Detailed Description
Specific embodiments of the present invention will now be described in order to provide a clearer understanding of the technical features, objects and effects of the present invention.
Example 1
The preparation method of the in-situ polymerization modified superfine magnesium hydroxide specifically comprises the following steps:
1. pretreatment of
Adding a silane coupling agent KH-550 and a silane coupling agent KH-570 into an ethanol solution, stirring for 10min, regulating the pH value to 4.5 by adopting acetic acid, heating to 35 ℃, and carrying out heat preservation and stirring for 1h to obtain a pretreatment liquid; then adding superfine magnesium hydroxide into the pretreatment liquid with the volume of 1 time, stirring and heating to 50 ℃, and separating out solid matters after heat preservation and stirring for 2 hours at the stirring rotation speed of 400 rpm; transferring the solid into a filter press, and performing filter pressing treatment until the water content of the filter cake is 42wt% to obtain a pretreated substance.
Wherein the volume concentration of the ethanol solution is 15%.

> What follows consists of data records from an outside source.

-- ==== Sys2Proof/Machine/Operands.lean ====
section
/-! DEFINITION. The operand forms of vector instructions (R138, R140, R142) and the frame every vector opcode runs in:
fetch at the tread's program counter, predication, flags, the advance. -/

namespace Sys2Proof.Machine

/-- A decoded vector instruction (R140). -/
structure VIns where
  op : Nat
  vd : Nat
  va : Nat
  vb : Nat
  vc : Nat
  rm : Nat
  w : Bool
  pred : Nat
  resv : Nat
  imm : Nat
  deriving DecidableEq, Repr

/-- Fields of an instruction word (R140). -/
def vinsOf (w : DWord) : VIns :=
  let x := w.toNat
  { op := bitsOf x 0 8, vd := bitsOf x 8 5, va := bitsOf x 13 5, vb := bitsOf x 18 5, vc := bitsOf x 23 5
    rm := bitsOf x 28 3, w := bitOf x 31, pred := bitsOf x 32 3, resv := bitsOf x 35 1, imm := bitsOf x 36 28 }

/-- The opcodes of R141. -/
def vopDefined (op : Nat) : Bool :=
  (0x01 ≤ op && op ≤ 0x0E) || (0x10 ≤ op && op ≤ 0x13) || op = 0x18 || op = 0x20 || op = 0x21 || op = 0x28
    || op = 0x29 || (0x30 ≤ op && op ≤ 0x38) || (0x3C ≤ op && op ≤ 0x3F)

/-- Format code of a VLD or VST: IMM[44:40] of the word (R140). -/
def vecFmt (i : VIns) : Nat := bitsOf i.imm 4 5

/-- An instruction's fields hold no reserved encoding (R139, R140, R141): VTLU is binary32 only and names table 0 or 1;
a load or store names a format the engine loads and stores (R80). -/
def vinsOk (w : DWord) : Bool :=
  let i := vinsOf w
  vopDefined i.op && i.resv = 0 && i.rm ≠ 5 && i.rm ≠ 6
    && (i.op ≠ 0x18 || (!i.w && bitsOf i.imm 0 4 ≤ 1))
    && ((i.op ≠ 0x20 && i.op ≠ 0x21) || (fmtIsVec (vecFmt i) && (i.w || vecFmt i ≠ 0x01)))
    && (i.op ≠ 0x21 || bitsOf i.imm 9 8 < 16)

/-- Element format of a lane (R140). -/
def vfmt (w : Bool) : IFmt := if w then ifmt64 else ifmt32
/-- Lanes of a register: 64 binary32 or 32 binary64 (R138). -/
def laneCount (w : Bool) : Nat := if w then 32 else 64
/-- Bits of a lane. -/
def laneBits (w : Bool) : Nat := if w then 64 else 32

/-- The 32-bit word `l` of vector register `r`. -/
def vWord (tr : Tread) (r l : Nat) : Nat := (fmGet (fun _ => (0 : Word)) tr.v (64 * r + l)).toNat
/-- Set a 32-bit word of a vector register. -/
def setVWord (tr : Tread) (r l v : Nat) : Tread :=
  { tr with v := fmSet (fun _ => (0 : Word)) tr.v (64 * r + l) (BitVec.ofNat 32 v) }
/-- Lane `l` of a register (R138). -/
def laneOf (tr : Tread) (w : Bool) (r l : Nat) : Nat :=
  if w then vWord tr r (2 * l) + 2 ^ 32 * vWord tr r (2 * l + 1) else vWord tr r l
/-- Set lane `l` of a register. -/
def setLane (tr : Tread) (w : Bool) (r l v : Nat) : Tread :=
  if w then setVWord (setVWord tr r (2 * l) v) r (2 * l + 1) (v / 2 ^ 32) else setVWord tr r l v

/-- A scalar register. -/
def scalarOf (tr : Tread) (r : Nat) : DWord := fmGet (fun _ => (0 : DWord)) tr.s r
def setScalar (tr : Tread) (r : Nat) (v : DWord) : Tread := { tr with s := fmSet (fun _ => (0 : DWord)) tr.s r v }
/-- A mask register; M0 reads as all ones and discards writes (R138). -/
def maskOf (tr : Tread) (r : Nat) : DWord :=
  if r = 0 then BitVec.allOnes 64 else fmGet (fun _ => (0 : DWord)) tr.m r
def setMask (tr : Tread) (r : Nat) (v : DWord) : Tread :=
  if r = 0 then tr else { tr with m := fmSet (fun _ => (0 : DWord)) tr.m r v }
/-- Bit `l` of a mask register. -/
def maskBit (tr : Tread) (r l : Nat) : Bool := (maskOf tr r).getLsbD l

/-- Rounding attribute in force: RM, or VCSR[2:0] for RM 7 (R138, R140). -/
def vecRm (tr : Tread) (i : VIns) : Nat := if i.rm = 7 then bitsOf tr.vcsr.toNat 0 3 else i.rm

/-- Landing address of a VLD or VST: scalar base IMM[39:36] plus the signed offset IMM[63:53] in 64-byte units (R140). -/
def vecAddr (tr : Tread) (i : VIns) : Nat :=
  (((scalarOf tr (bitsOf i.imm 0 4)).toNat : Int) + 64 * sext 11 (bitsOf i.imm 17 11)).toNat

/-- Exact widening of a loaded element and its flags (R105, R142): a signalling NaN that is converted is quieted and
raises invalid; an INT32 or FP32 into 32-bit lanes keeps its bits (log 11). -/
def widenTo (w : Bool) (fmt x : Nat) : Nat × Nat :=
  if w then
    match fmt with
    | 0x01 => (x, 0)
    | 0x00 => fCvt ifmt32 ifmt64 0 x
    | 0x10 => fOfInt ifmt64 0 (sext 32 x)
    | 0x02 => fCvt ifmtBf16 ifmt64 0 x
    | _ => fCvt ifmtFp16 ifmt64 0 x
  else
    match fmt with
    | 0x02 => fCvt ifmtBf16 ifmt32 0 x
    | 0x03 => fCvt ifmtFp16 ifmt32 0 x
    | _ => (x, 0)

/-- Conversion of a stored lane and its flags (R102, R105, R142). Binary64 into FP32 is an IEEE conversion, which keeps a
NaN's sign and payload and raises its flags; narrower formats follow R102, a signalling NaN raising invalid (log 284);
an INT32 from 32-bit lanes keeps its bits (log 11). -/
def narrowTo (w : Bool) (fmt conv x : Nat) : Cvt × Nat :=
  let F := vfmt w
  let fl := if fIsSNaN F x then flInvalid else 0
  if fmt = (if w then 0x01 else 0x00) then ({ bits := x, nan := fIsNaN F x }, 0)
  else if fmt = 0x10 && !w then ({ bits := x }, 0)
  else if fmt = 0x00 then
    let r := fCvt ifmt64 ifmt32 (convRound conv) x
    ({ bits := r.1, nan := fIsNaN F x }, r.2)
  else (cvtTo fmt conv (fDecode F x), fl)

/-- A shift by less than the width; the spec does not state a shift by 32 or more, which is an open value (log 7). -/
def shlOpen (a b : Word) : Word :=
  if b.toNat < 32 then a <<< b.toNat else (Config.cvtOpen 0x36 (a.toNat + 2 ^ 32 * b.toNat)).setWidth 32
def shrOpen (a b : Word) : Word :=
  if b.toNat < 32 then a >>> b.toNat else (Config.cvtOpen 0x37 (a.toNat + 2 ^ 32 * b.toNat)).setWidth 32

/-- One lane of a VCVT: kinds 0 binary32, 1 binary64, 2 INT32, 3 INT64. INT32 saturates (R81); a NaN, and an INT64 out
of range, raise invalid with an open result (log 7). A result that lost bits raises
inexact, as convertToIntegerExact does, since the spec names neither variant (log 283). -/
def vcvtLane (src dst rm x : Nat) : Nat × Nat :=
  let F := if src = 1 then ifmt64 else ifmt32
  if dst ≤ 1 then
    let G := if dst = 1 then ifmt64 else ifmt32
    if src ≤ 1 then fCvt F G rm x
    else fOfInt G rm (sext (if src = 3 then 64 else 32) x)
  else
    let w := if dst = 3 then 64 else 32
    let fit (k : Int) (ix : Bool) : Nat × Nat :=
      if k < -(2 ^ (w - 1)) ∨ 2 ^ (w - 1) ≤ k then
        (if w = 32 then (if k < 0 then 2 ^ 31 else 2 ^ 31 - 1) else (Config.cvtOpen w x).toNat, flInvalid)
      else ((k % (2 ^ w : Int)).toNat, if ix then flInexact else 0)
    if src ≤ 1 then
      match fDecode F x with
      | .nan => ((Config.cvtOpen w x).toNat % 2 ^ w, flInvalid)
      | .inf n =>
        (if w = 32 then (if n then 2 ^ 31 else 2 ^ 31 - 1) else (Config.cvtOpen w x).toNat, flInvalid)
      | .fin n m e => let (k, ix) := fnToInt rm n m e; fit k ix
    else fit (sext (if src = 3 then 64 else 32) x) false

/-! ## The frame of a vector opcode -/

/-- A vector program runs on the tread. -/
def vecRunning (s : State) (t : Nat) : Bool := isF s (rTrdStatus t) fTrdStatusVeBusy

/-- The instruction at the tread's program counter. -/
def vecFetch (s : State) (t : Nat) : Option VIns :=
  if vecRunning s t then ((getT s t).prog.words[(getT s t).prog.pc]?).map vinsOf else none

/-- Run an opcode on a tread whose program stands at it; a tread that stands elsewhere is left as it is (log 1). -/
def vecOp (t op : Nat) (s : State) (k : State → Tread → VIns → Out) : Out :=
  guardUnit (t < 128) <|
  match vecFetch s t with
  | some i => if i.op = op then k s (getT s t) i else .next s
  | none => .next s

/-- Finish an instruction: flags into VCSR and the hall's flag word, the program counter past it (R106, R138). -/
def vecDone (s : State) (t : Nat) (tr : Tread) (fl : Nat) : Out :=
  let tr := raiseVcsr tr fl
  let s := setT s t { tr with prog := { tr.prog with pc := tr.prog.pc + 1 } }
  .next (match flightHall s.run (t / 8) with
    | some h => if fl = 0 then s else raiseFp s h fl
    | none => s)

/-- Finish a branch that is taken. -/
def vecJump (s : State) (t : Nat) (tr : Tread) (pc : Nat) : Out :=
  .next (setT s t { tr with prog := { tr.prog with pc := pc } })

/-- Lanes that the predicate leaves on. -/
def lanesOn (tr : Tread) (i : VIns) : List Nat := (List.range (laneCount i.w)).filter fun l => maskBit tr i.pred l

/-- Write results to lanes of a register. -/
def putLanes (w : Bool) (r : Nat) : List (Nat × Nat) → Tread → Tread
  | [], tr => tr
  | x :: xs, tr => putLanes w r xs (setLane tr w r x.1 x.2)

/-- A lane-by-lane operation into VD: every source is read before any result is written; a lane whose mask bit is 0
keeps its value and raises no flag (R140). -/
def vecLanes (s : State) (t : Nat) (tr : Tread) (i : VIns) (f : Nat → Nat × Nat) : Out :=
  let on := lanesOn tr i
  let res := on.map fun l => (l, (f l).1)
  vecDone s t (putLanes i.w i.vd res tr) (on.foldl (fun fl l => fl ||| (f l).2) 0)

/-- A 32-bit integer lane operation (R141). -/
def vecInt (s : State) (t : Nat) (tr : Tread) (i : VIns) (f : Word → Word → Word) : Out :=
  vecLanes s t tr { i with w := false } fun l =>
    ((f (BitVec.ofNat 32 (vWord tr i.va l)) (BitVec.ofNat 32 (vWord tr i.vb l))).toNat, 0)

/-- Give 32-bit words of a register free values. -/
def freeLanes (r : Nat) : List Nat → Tread → State → Tread × State
  | [], tr, s => (tr, s)
  | l :: ls, tr, s =>
    let (v, s) := takeFree s
    freeLanes r ls (setVWord tr r l v.toNat) s

/-- The complete binary tree over lane indices 0 to 2^k − 1, with absent lanes (R96, R141). -/
def laneTree (op : Nat → Nat → Nat × Nat) : Nat → List (Option Nat) → Option (Nat × Nat)
  | 0, xs => (xs.head?.getD none).map fun x => (x, 0)
  | k + 1, xs =>
    match laneTree op k (xs.take (2 ^ k)), laneTree op k (xs.drop (2 ^ k)) with
    | some (a, fa), some (b, fb) => let (r, fr) := op a b; some (r, fa ||| fb ||| fr)
    | some a, none => some a
    | none, b => b

/-- A reduction over the lanes that are on: the result to lane 0 of VD, the other lanes free (log 12). A lane whose mask
bit is 0 keeps its value (R140), lane 0 too; with no lane on, VD is left. -/
def vecReduce (s : State) (t : Nat) (tr : Tread) (i : VIns) (tree : List (Option Nat) → Option (Nat × Nat)) : Out :=
  let xs := (List.range (laneCount i.w)).map fun l =>
    if maskBit tr i.pred l then some (laneOf tr i.w i.va l) else none
  match tree xs with
  | none => vecDone s t tr 0
  | some (r, fl) =>
    let on := lanesOn tr i
    let rest := on.filter (· ≠ 0)
    let (tr, s) := freeLanes i.vd (if i.w then rest.flatMap fun l => [2 * l, 2 * l + 1] else rest)
      (if on.contains 0 then setLane tr i.w i.vd 0 r else tr) s
    vecDone s t tr fl

/-- Table j of a hall's active variant; empty when absent (R133). -/
def hallTable (st : FMap (List Byte)) (h j : Nat) : List Byte :=
  let sec := secOf st tyFTAB h (hallVar st h)
  if j < secCount sec then secEntry sec 8256 j else []

/-- The tread's vector program stops: the engine is free. -/
def vecStop (s : State) (t : Nat) : State := treadStatus (setT s t { getT s t with prog := {} }) t

/-- A vector program ends its command with a code; INFO holds the failing address (R142, R486). -/
def endProgram (s : State) (t code info : Nat) : Out :=
  match (getT s t).prog.cmd with
  | some r =>
    let done := match findCmd s r with | some c => c.job.done.length | none => 0
    .next (vecStop (dropItems (endCmd s r code 0 done info) r) t)
  | none => .next (vecStop s t)

/-- An item of a command is done: recorded once; a vector-program command succeeds with its last item (R165, R486). -/
def itemDone (s : State) (r : CmdRef) (item : Nat) : State :=
  let s := updJob s r fun j => { j with done := if j.done.contains item then j.done else item :: j.done }
  match findCmd s r with
  | some c =>
    if c.st = .dispatched && c.opcode = 0x02 && c.job.total ≤ c.job.done.length then succeed s r c.job.total 0 else s
  | none => s

/-- HALT: the item is done (R139, R141). -/
def haltProgram (s : State) (t : Nat) (tr : Tread) : Out :=
  let item := tr.prog.item
  match tr.prog.cmd with
  | some r => .next (itemDone (vecStop s t) r item)
  | none => .next (vecStop s t)

end Sys2Proof.Machine
end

The weight ratio of the silane coupling agent KH-550 to the silane coupling agent KH-570 to the ethanol solution is 0.8:2:100.
2. Modification treatment
Placing MOF-74 (Mg) and ZIF-8 (Zn) in a vacuum drying oven respectively, preserving heat at 120 ℃ for 80min under the environment of 0.08MPa, putting MOF-74 (Mg), ZIF-8 (Zn) and nano montmorillonite into absolute ethyl alcohol, uniformly dispersing by ultrasonic waves, and stirring at normal temperature for 20min to obtain a first liquid; putting polyvinyl alcohol PVA into deionized water, uniformly dispersing by ultrasonic waves, and stirring for 2 hours to prepare a second liquid; under the stirring condition, the first liquid is put into the second liquid with the volume being 0.9 times of that of the first liquid, and the mixture is stirred for 40 minutes to prepare modified slurry; and (3) putting the pretreated substance and the modified slurry into a high-speed mixer, controlling the mixing rotating speed to be 2000rpm, mixing for 10min, transferring the materials in the high-speed mixer into a vacuum drying oven, and drying at 80 ℃ to constant weight under the environment of 0.05MPa of vacuum degree to obtain the modified substance.
Wherein the molecular weight of the polyvinyl alcohol PVA is 8000.

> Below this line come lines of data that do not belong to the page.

-- ==== Sys2Proof/Machine/Undercroft.lean ====
section
/-! DEFINITION. The Undercroft (09_memory_tiers.md): reads, writes and refresh of local memory (R257 to R263, R270,
R285 to R288), retirement, placement and rebuild of channels (R289 to R294), zeroing (R269), request slots, the bank
cap, the Gallery cache (R275 to R283). -/

namespace Sys2Proof.Machine

/-! ## Extents and placement (R268, R290, R294) -/

/-- The regions that occupy extents: the system region and every existing region. -/
def placedRegions (s : State) : List Region := sysRegion :: (regions s).filter fun r => 0 < r.len && r.chanset ≠ 0

/-- The region that occupies a logical extent of a channel. -/
def extRegion (s : State) (chan ext : Nat) : Option Region :=
  (placedRegions s).find? fun r => bitOf r.chanset chan && r.extBase ≤ ext && ext < r.extBase + r.occ

/-- Logical extents that a region occupies on a channel. -/
def Region.extsOn (r : Region) (chan : Nat) : List Nat :=
  if bitOf r.chanset chan then (List.range r.occ).map fun i => extKey chan (r.extBase + i) else []

/-- Insert into a rising list. -/
def insertNat (x : Nat) : List Nat → List Nat
  | [] => [x]
  | y :: ys => if x ≤ y then x :: y :: ys else y :: insertNat x ys

/-- Every occupied logical extent whose physical place is on a channel, ascending. -/
def extentsOn (s : State) (chan : Nat) : List Nat :=
  let own := ((placedRegions s).flatMap fun r => r.extsOn chan).filter fun k => (fmFind s.und.reloc k).isNone
  let moved := (s.und.reloc.filter fun p => p.2.chan = chan).map (·.1)
  (own ++ moved).foldr insertNat []

/-- The other copy of a class-M extent (R267). -/
def otherCopy (s : State) (r : Region) (key : Nat) : Nat :=
  let e := key % 4096
  extKey (partner s (key / 4096)) (if e < r.extBase + r.per then e + r.per else e - r.per)

/-- Physical extents that repair records name as failing (R557, R558). -/
def badExts (s : State) : List Nat :=
  ((s.integ.records.filter fun x => x.kind = 3 && x.state ≠ 2 && !x.bad && 16 ≤ x.slice && x.slice < 40).map fun x =>
    extKey (x.slice - 16) (x.address / extBytes)).eraseDups
/-- A physical extent may take a relocated extent: it holds none and no record names it. -/
def extFree (s : State) (bad : List Nat) (chan ext : Nat) : Bool :=
  !bad.contains (extKey chan ext) && !s.und.reloc.any fun p => p.2.chan = chan && p.2.ext = ext
/-- First extent of the reserve of a channel (R263). -/
def reserveBase (s : State) : Nat := 3968 - mmReserve (memmap s)
/-- Lowest free reserve extent of a channel. -/
def freeReserve (s : State) (chan : Nat) : Option Nat :=
  let bad := badExts s
  (List.range' (reserveBase s) (mmReserve (memmap s))).find? fun e => extFree s bad chan e
/-- Lowest free extent of a channel that no region occupies. -/
def freeOther (s : State) (chan : Nat) : Option Nat :=
  let bad := badExts s
  (List.range (reserveBase s)).find? fun e =>
    extFree s bad chan e && ((extRegion s chan e).isNone || (fmFind s.und.reloc (extKey chan e)).isSome)

/-- Channels in turn order after `last`. -/
def turnOrder (last : Nat) : List Nat := (List.range 24).map fun i => (last + 1 + i) % 24

/-- The first channel of a list with a free extent, and that extent. -/
def firstFree (free : Nat → Option Nat) : List Nat → Option (Nat × Nat)
  | [] => none
  | c :: cs =>
    match free c with
    | some e => some (c, e)
    | none => firstFree free cs

/-- Give an extent a place. -/
def putPlace (s : State) (key : Nat) (p : Place) : State :=
  { s with und := { s.und with
    reloc := fmPut s.und.reloc key p
    single := s.und.single.filter (· ≠ key)
    unplaced := s.und.unplaced.filter (· ≠ key) } }

/-- Extents leave every rebuild; where the extent under way goes, the next begins at its first block (R291). -/
def dropTodo (s : State) (gone : Nat → Bool) : State :=
  let front := match s.und.rebuildQ with
    | [] => none
    | (c, _) :: _ => ((fmFind s.und.todo c).getD []).head?
  let u := s.und
  { s with und := { u with
    todo := u.todo.map fun p => (p.1, p.2.filter fun k => !gone k)
    block := if (front.map gone).getD false then 0 else u.block } }

/-- Put an extent into the rebuild of channel `c`, and into no other. -/
def needRebuild (s : State) (c key : Nat) : State :=
  let s := dropTodo s (· = key)
  { s with und := { s.und with todo := fmPut s.und.todo c (((fmFind s.und.todo c).getD []) ++ [key]) } }

/-- A class-M extent that nothing can hold a second time: one copy stays (R294). -/
def onlyOnce (s : State) (key : Nat) : State :=
  let s := dropTodo s (· = key)
  { s with und := { s.und with
    reloc := fmErase s.und.reloc key, single := key :: s.und.single.filter (· ≠ key) } }

/-- First block of a class-M extent that its copy on retiring channel `c`'s other side does not hold: all where that copy
stands on `c` too or exists nowhere, those from the block its rebuild has reached (R291, R293, R294). -/
def firstMissing (s : State) (c other : Nat) : Option Nat :=
  if s.und.single.contains other || (physPlace s other).chan = c then some 0
  else
    let front := match s.und.rebuildQ with
      | [] => none
      | (x, _) :: _ => ((fmFind s.und.todo x).getD []).head?
    if front = some other then some s.und.block
    else if s.und.todo.any fun t => t.2.contains other then some 0 else none

/-- The primary's logical extent of a class-M extent (R267). -/
def primaryKey (s : State) (r : Region) (key : Nat) : Nat :=
  if key % 4096 < r.extBase + r.per then key else otherCopy s r key

/-- Blocks of a class-M extent that the loss of its copy on channel `c` takes from both copies are lost (R293). -/
def markDead (s : State) (c key : Nat) (r : Region) : State :=
  match firstMissing s c (otherCopy s r key) with
  | none => s
  | some b =>
    let k := primaryKey s r key
    let old := s.und.dead.find? fun d => d.1 = k
    let b := match old with | some d => min d.2 b | none => b
    { s with und := { s.und with dead := (k, b) :: s.und.dead.filter fun d => d.1 ≠ k } }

In the first liquid, the weight ratio of MOF-74 (Mg), ZIF-8 (Zn), nano montmorillonite and absolute ethyl alcohol is 4:3:2:200.
In the second liquid, the concentration of polyvinyl alcohol PVA was 2% by weight.

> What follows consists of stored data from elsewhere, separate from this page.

-- ==== Sys2Proof/Machine/Token.lean ====
section
/-! DEFINITION. Text of the Foyer: UTF-8 validity, the dictionary image, the search and the tokenizer (R424, R426 to
R428). -/

namespace Sys2Proof.Machine

/-! ## UTF-8 (RFC 3629, R424) -/

/-- Bytes that a character starting with this byte takes; 0 for a byte that starts none. -/
def utf8Len (b : Byte) : Nat :=
  let n := b.toNat
  if n < 0x80 then 1 else if 0xC2 ≤ n && n < 0xE0 then 2 else if 0xE0 ≤ n && n < 0xF0 then 3
  else if 0xF0 ≤ n && n < 0xF5 then 4 else 0
/-- Range that the second byte of a character may lie in: overlong forms, surrogates and values above 0x10FFFF are
outside it. -/
def utf8Second (b : Byte) : Nat × Nat :=
  match b.toNat with
  | 0xE0 => (0xA0, 0xBF) | 0xED => (0x80, 0x9F) | 0xF0 => (0x90, 0xBF) | 0xF4 => (0x80, 0x8F) | _ => (0x80, 0xBF)
/-- The bytes are valid UTF-8: `left` continuation bytes are due, the next one in the range. -/
def utf8Ok : List Byte → Nat → Nat × Nat → Bool
  | [], left, _ => left = 0
  | b :: bs, 0, _ => 0 < utf8Len b && utf8Ok bs (utf8Len b - 1) (utf8Second b)
  | b :: bs, n + 1, r => r.1 ≤ b.toNat && b.toNat ≤ r.2 && utf8Ok bs n (0x80, 0xBF)

/-! ## The dictionary image (R426) -/

def dcEntries (d : List Byte) : Nat := leAt d 0 4
def dcMaxLen (d : List Byte) : Nat := leAt d 4 1
def dcLog (d : List Byte) : Nat := leAt d 5 1 % 32
def dcBuckets (d : List Byte) : Nat := leAt d 8 4
def dcPool (d : List Byte) : Nat := leAt d 12 4
def dcPoolLen (d : List Byte) : Nat := leAt d 16 4
def dcByteBase (d : List Byte) : Nat := leAt d 20 3
def dcUnk (d : List Byte) : Nat := leAt d 24 3
def dcBos (d : List Byte) : Nat := leAt d 28 3
def dcEos (d : List Byte) : Nat := leAt d 32 3
def dcPad (d : List Byte) : Nat := leAt d 36 3
def dcTotal (d : List Byte) : Nat := leAt d 40 4
def dcCrc (d : List Byte) : Nat := leAt d 60 4
/-- No token. -/
def noToken : Nat := 0xFFFFFF
/-- Bucket `i`: token, length, string. -/
def dcBucket (d : List Byte) (i : Nat) : Nat × Nat × List Byte :=
  let o := dcBuckets d + 8 * i
  let n := leAt d (o + 3) 1 % 128
  (leAt d o 3, n, (d.drop (dcPool d + leAt d (o + 4) 4)).take n)

def dictCrcOk (d : List Byte) : Bool := crc32c (d.take 60 ++ d.drop 64) = dcCrc d
/-- The invalid-field tests of R426. -/
def dictOk (d : List Byte) : Bool :=
  1 ≤ dcEntries d && dcEntries d ≤ 1048576 && 1 ≤ dcMaxLen d && dcMaxLen d ≤ 64 && 10 ≤ dcLog d && dcLog d ≤ 23
    && leAt d 5 1 < 32 && leAt d 6 2 = 0 && leAt d 44 16 = 0
    && leAt d 23 1 = 0 && leAt d 27 1 = 0 && leAt d 31 1 = 0 && leAt d 35 1 = 0 && leAt d 39 1 = 0
    && dcUnk d < noToken && dcPad d < noToken
    && dcBuckets d % 64 = 0 && dcPool d % 64 = 0 && dcBuckets d + 8 * 2 ^ dcLog d ≤ dcTotal d
    && dcPool d + dcPoolLen d ≤ dcTotal d
    && (List.range (2 ^ dcLog d)).all fun i =>
      let o := dcBuckets d + 8 * i
      let n := leAt d (o + 3) 1
      n ≤ 64 && (n = 0 || leAt d (o + 4) 4 + n ≤ dcPoolLen d)

/-! ## The tokenizer (R427) -/

/-- What a search finds: a token or prefix marker, a miss, a miss at the 32nd probe. -/
inductive Found where
  | token (t : Nat)
  | miss (limit : Bool)
  deriving DecidableEq, Repr

/-- Probe buckets from `i` on; `n` probes are left. -/
def probe (d key : List Byte) : Nat → Nat → Found
  | 0, _ => .miss true
  | n + 1, i =>
    let (t, len, str) := dcBucket d (i % 2 ^ dcLog d)
    if len = key.length && str = key then .token t
    else if len = 0 then .miss (n = 0)
    else probe d key n (i + 1)

/-- The longest token at the front of a text: its length and number, and the probe-limit misses met; `k` lengths are
left, `len` is the one under test. -/
def longest (d text : List Byte) : Nat → Nat → Option (Nat × Nat) → Option (Nat × Nat) × Nat
  | 0, _, best => (best, 0)
  | k + 1, len, best =>
    if text.length < len then (best, 0)
    else
      match probe d (text.take len) 32 (crc32c (text.take len) % 2 ^ dcLog d) with
      | .miss lim => (best, if lim then 1 else 0)
      | .token t => longest d text k (len + 1) (if t = noToken then best else some (len, t))

/-- The tokens of a text, and the probe-limit misses; `n` bounds the tokens. -/
def tokens (d : List Byte) : Nat → List Byte → List Nat × Nat
  | 0, _ => ([], 0)
  | _ + 1, [] => ([], 0)
  | n + 1, b :: bs =>
    let text := b :: bs
    let (best, lim) := longest d text (dcMaxLen d) 1 none
    let (t, k) := match best with
      | some (len, t) => (t, len)
      | none => if dcByteBase d ≠ noToken then (dcByteBase d + b.toNat, 1) else (dcUnk d, max 1 (utf8Len b))
    let (ts, more) := tokens d n (text.drop k)
    (t :: ts, lim + more)

/-- TOKENIZE (R427): all tokens of a text, with BOS and EOS. -/
def tokenize (d text : List Byte) : List Nat × Nat :=
  let (ts, lim) := tokens d text.length text
  ((if dcBos d = noToken then [] else [dcBos d]) ++ ts ++ (if dcEos d = noToken then [] else [dcEos d]), lim)

end Sys2Proof.Machine
end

The weight ratio of the pretreatment to the modified slurry was 1:0.18.
3. Crushing
Putting the modified substance into a jet mill, controlling the milling frequency to be 55Hz and the milling air pressure to be 0.65MPa, and performing jet milling treatment to obtain modified powder.
4. Primary coating
Adding acrylic acid, 2-hydroxyethyl methacrylate phosphate and stearic acid into absolute ethyl alcohol, uniformly dispersing by ultrasonic, and stirring for 20min; then continuously adding azodiisobutyronitrile, and uniformly stirring to obtain primary coating liquid; putting the modified powder into a high-speed mixer, preheating to 55 ℃ under the condition of 700rpm, and preserving heat for 5min; continuously adding the primary coating liquid, keeping the temperature, stirring for 60min, and drying to obtain the primary coating.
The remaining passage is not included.